I’m optimistic we can define that, likely many of the tools of capabilities will matter, but I think we’ll want to be on the pretty math-heavy end of capabilities to do it right, where you derive your training setup from a theoretical insight. and I’m optimistic that scaling has already put us close to being able to figure out inhumanly hard math questions with the help of an AI that is only locally aligned to solving problems, and have it help us figure out the math of training a successor that is asymptotically aligned to control the world into states where no other AI breaks humans’ autonomy as we enter this new era.
I think we have different viewpoints of what the frontier is. The majority of the 20% improvements mentioned in this post are things I came up with and are pretty surface level. I have only been looking at LLMs for 6 months when I have free time outside work as something to tinker with, and I don’t consider myself an expert, obviously. I would anticipate that the actual research frontier at labs is substantially ahead, such that any moral discussions around this post are akin to debating if a 11th grade Chemistry lab will encourage the creation of nuclear weapons.
Part of my hope in posting was to get technical feedback from a crowd that is knowledgeable on AI systems. Curious if you can be more specific on why you believe this.
AI development feels more similar to biology than to chemistry. Bright 11th graders shouldn’t be doing experiments on culturing some previously unculturabke pathogen which would be a good bioweapon target and discussing their results, since the field is wide and shallow and it’s not entirely impossible that their experiments are novel. On the other hand, if they’re running basic experiments on culturing some specific common bacterium (e.g. e coli) better, they probably don’t need to worry about accelerating bioweapon development even if there is a chance of them making a slight advancement to the field of biology as a whole.
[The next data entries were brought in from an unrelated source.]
/-- Heads without a port, or whose port is down, are dropped (R501), and heads hit by an uncorrectable error (R588). -/
def dropUnrouted (n : Nat) : Nat → Dev → Dev
  | 0, d => d
  | k + 1, d =>
    match d.shelfHead n with
    | none => if (match (d.queue n).head? with | some i => i.isBad | none => false) then dropUnrouted n k (d.setQueue n ((d.queue n).drop 1)) else d
    | some p =>
      match d.routeTo p.dst (p.type == 3) with
      | none => dropUnrouted n k ((d.setQueue n ((d.queue n).drop 1)).bump (Cnt.QL_NO_ROUTE 0))
      | some q => if (d.qlp q).up then d else dropUnrouted n k ((d.setQueue n ((d.queue n).drop 1)).bump (Cnt.QL_NO_ROUTE q))

/-- The shelf queue of a class that port q serves next (R391): each port keeps its own turn, WEIGHT packets of a queue. -/
def nextShelf (d : Dev) (q c : Nat) : Option (Nat × Nat) :=
  let qs := d.shelfQueues c
  let ok := fun n => d.eligibleAt (8 + q) n && (match d.shelfHead n with | some p => d.routeTo p.dst (p.type == 3) == some q | none => false)
  let last := d.tm.rr.get (64 + c, 0) (8 * q + c)
  if ok last.1 ∧ 0 < last.2 ∧ last.2 < max 1 (d.qrec last.1).weight ∧ qs.contains last.1 then some (last.1, last.2 + 1)
  else
    let later := qs.filter (fun n => decide (last.1 < n))
    let order := later ++ qs.filter (fun n => decide (n ≤ last.1))
    (order.find? ok).map (fun n => (n, 1))

/-- The next frame of a class for a port: a transit frame first (R501), then the device's own, with the state that takes it. -/
def classNext (d : Dev) (q c : Nat) : Option (QlFrame × Dev) :=
  match (d.qlp q).transit.get [] c with
  | f :: rest =>
    some ({ f with rx := none }, (d.modQl q (fun x => { x with transit := x.transit.set [] c rest })).leaveBuffer f)
  | [] =>
    match d.nextShelf q c with
    | none => none
    | some (n, k) =>
      (d.shelfHead n).map (fun p =>
        ({ type := p.type, cls := p.cls, dst := p.dst, src := p.src, ttl := p.ttl, payload := p.payload },
          let d := (d.setQueue n ((d.queue n).drop 1)).chargeAt (8 + q) n
          { d with tm := { d.tm with rr := d.tm.rr.put (8 * q + c) (n, k) } }))

/-- The next frame of MIR of a class (R551). -/
def mirNext (c : Nat) (d : Dev) : Option (QlFrame × Dev) :=
  let l := (d.qlp 6).ctrl
  match l.findIdx? (fun f => f.cls == c) with
  | some i => (l[i]?).map (fun f => (f, d.modQl 6 (fun x => { x with ctrl := x.ctrl.eraseIdx i })))
  | none => none

/-- A frame is sent for the first time (R493). -/
def transmit (d : Dev) (q : Nat) (f : QlFrame) : Dev :=
  let sq := (d.qlp q).txSeq
  let d := d.modQl q (fun x => { x with
    txSeq := (sq + 1) % 4096, unacked := x.unacked ++ [(sq, f)], winOctets := x.winOctets + f.payload.length + 20
    credits := x.credits.set 128 f.cls (x.credits.get 128 f.cls - f.units), waitSince := x.waitSince.del f.cls
    waitNeed := x.waitNeed.del f.cls })
  (d.bumpQl q Cnt.QL_TX_FRAMES).sendFrame q f sq

/-- Try the classes in order: one without credits waits, and the next is tried (R495). -/
def tryClasses (q : Nat) : List (Dev → Option (QlFrame × Dev)) → Dev → Dev
  | [], d => d
  | g :: gs, d =>
    match g d with
    | none => tryClasses q gs d
    | some (f, d1) =>
      if f.units ≤ (d.qlp q).credits.get 128 f.cls then d1.transmit q f
      else tryClasses q gs (d.modQl q (fun x =>
        { x with
          waitSince := if (x.waitSince.find f.cls).isSome then x.waitSince else x.waitSince.put f.cls (d.up + 1)
          waitNeed := x.waitNeed.put f.cls f.units }))

/-- QL_TX_SCHEDULE. -/
def schedule (d : Dev) (q : Nat) : Dev :=
  let x := d.qlp q
  if ¬ carries x ∨ 2048 ≤ x.unacked.length then d
  else if q = 6 then tryClasses 6 [mirNext 7, mirNext 0] d
  else
    let cs := (List.range 8).map (fun c => 7 - c)
    let d := d.each cs (fun d c => d.each (d.shelfQueues c) (fun d n => dropUnrouted n (d.queue n).length d))
    tryClasses q (cs.map (fun c => fun (d : Dev) => d.classNext q c)) d

/-! ### Link state (R494) -/

/-- EVT_QL_LINK. -/
def linkEvent (d : Dev) : Dev := (d.raise .EVT_QL_LINK []).refreshRoot

/-- Frames that came in on a link which is gone hold none of its credits any more. -/
def forgetRx (d : Dev) (q : Nat) : Dev :=
  d.each (List.range 6) (fun d p => d.modQl p (fun x => { x with
    transit := x.transit.mapAll [] (fun _ l => l.map (fun f => if f.rx = some q then { f with rx := none } else f)) }))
The nanogpt speedrun feels more like developing better methods to culture e coli at a hobbyist level, and quite unlikely to lead to any substantial advancement applicable to the operational efficiency of well-funded companies at the frontier. Still, it probably is worth keeping track of when the work you’re doing approaches the “this is actually something novel the frontier labs might use” mark, particularly if it’s something more substantial than “here’s how to use the hardware more efficiently to train this particular model”.
Framing isn’t about being covert, it’s about a particular emphasis on what kinds of considerations are in scope, naturally resulting in almost complete omission of obviously irrelevant (technical) details (and occasionally in comical misunderstanding of content produced from a mutually unintelligible framing).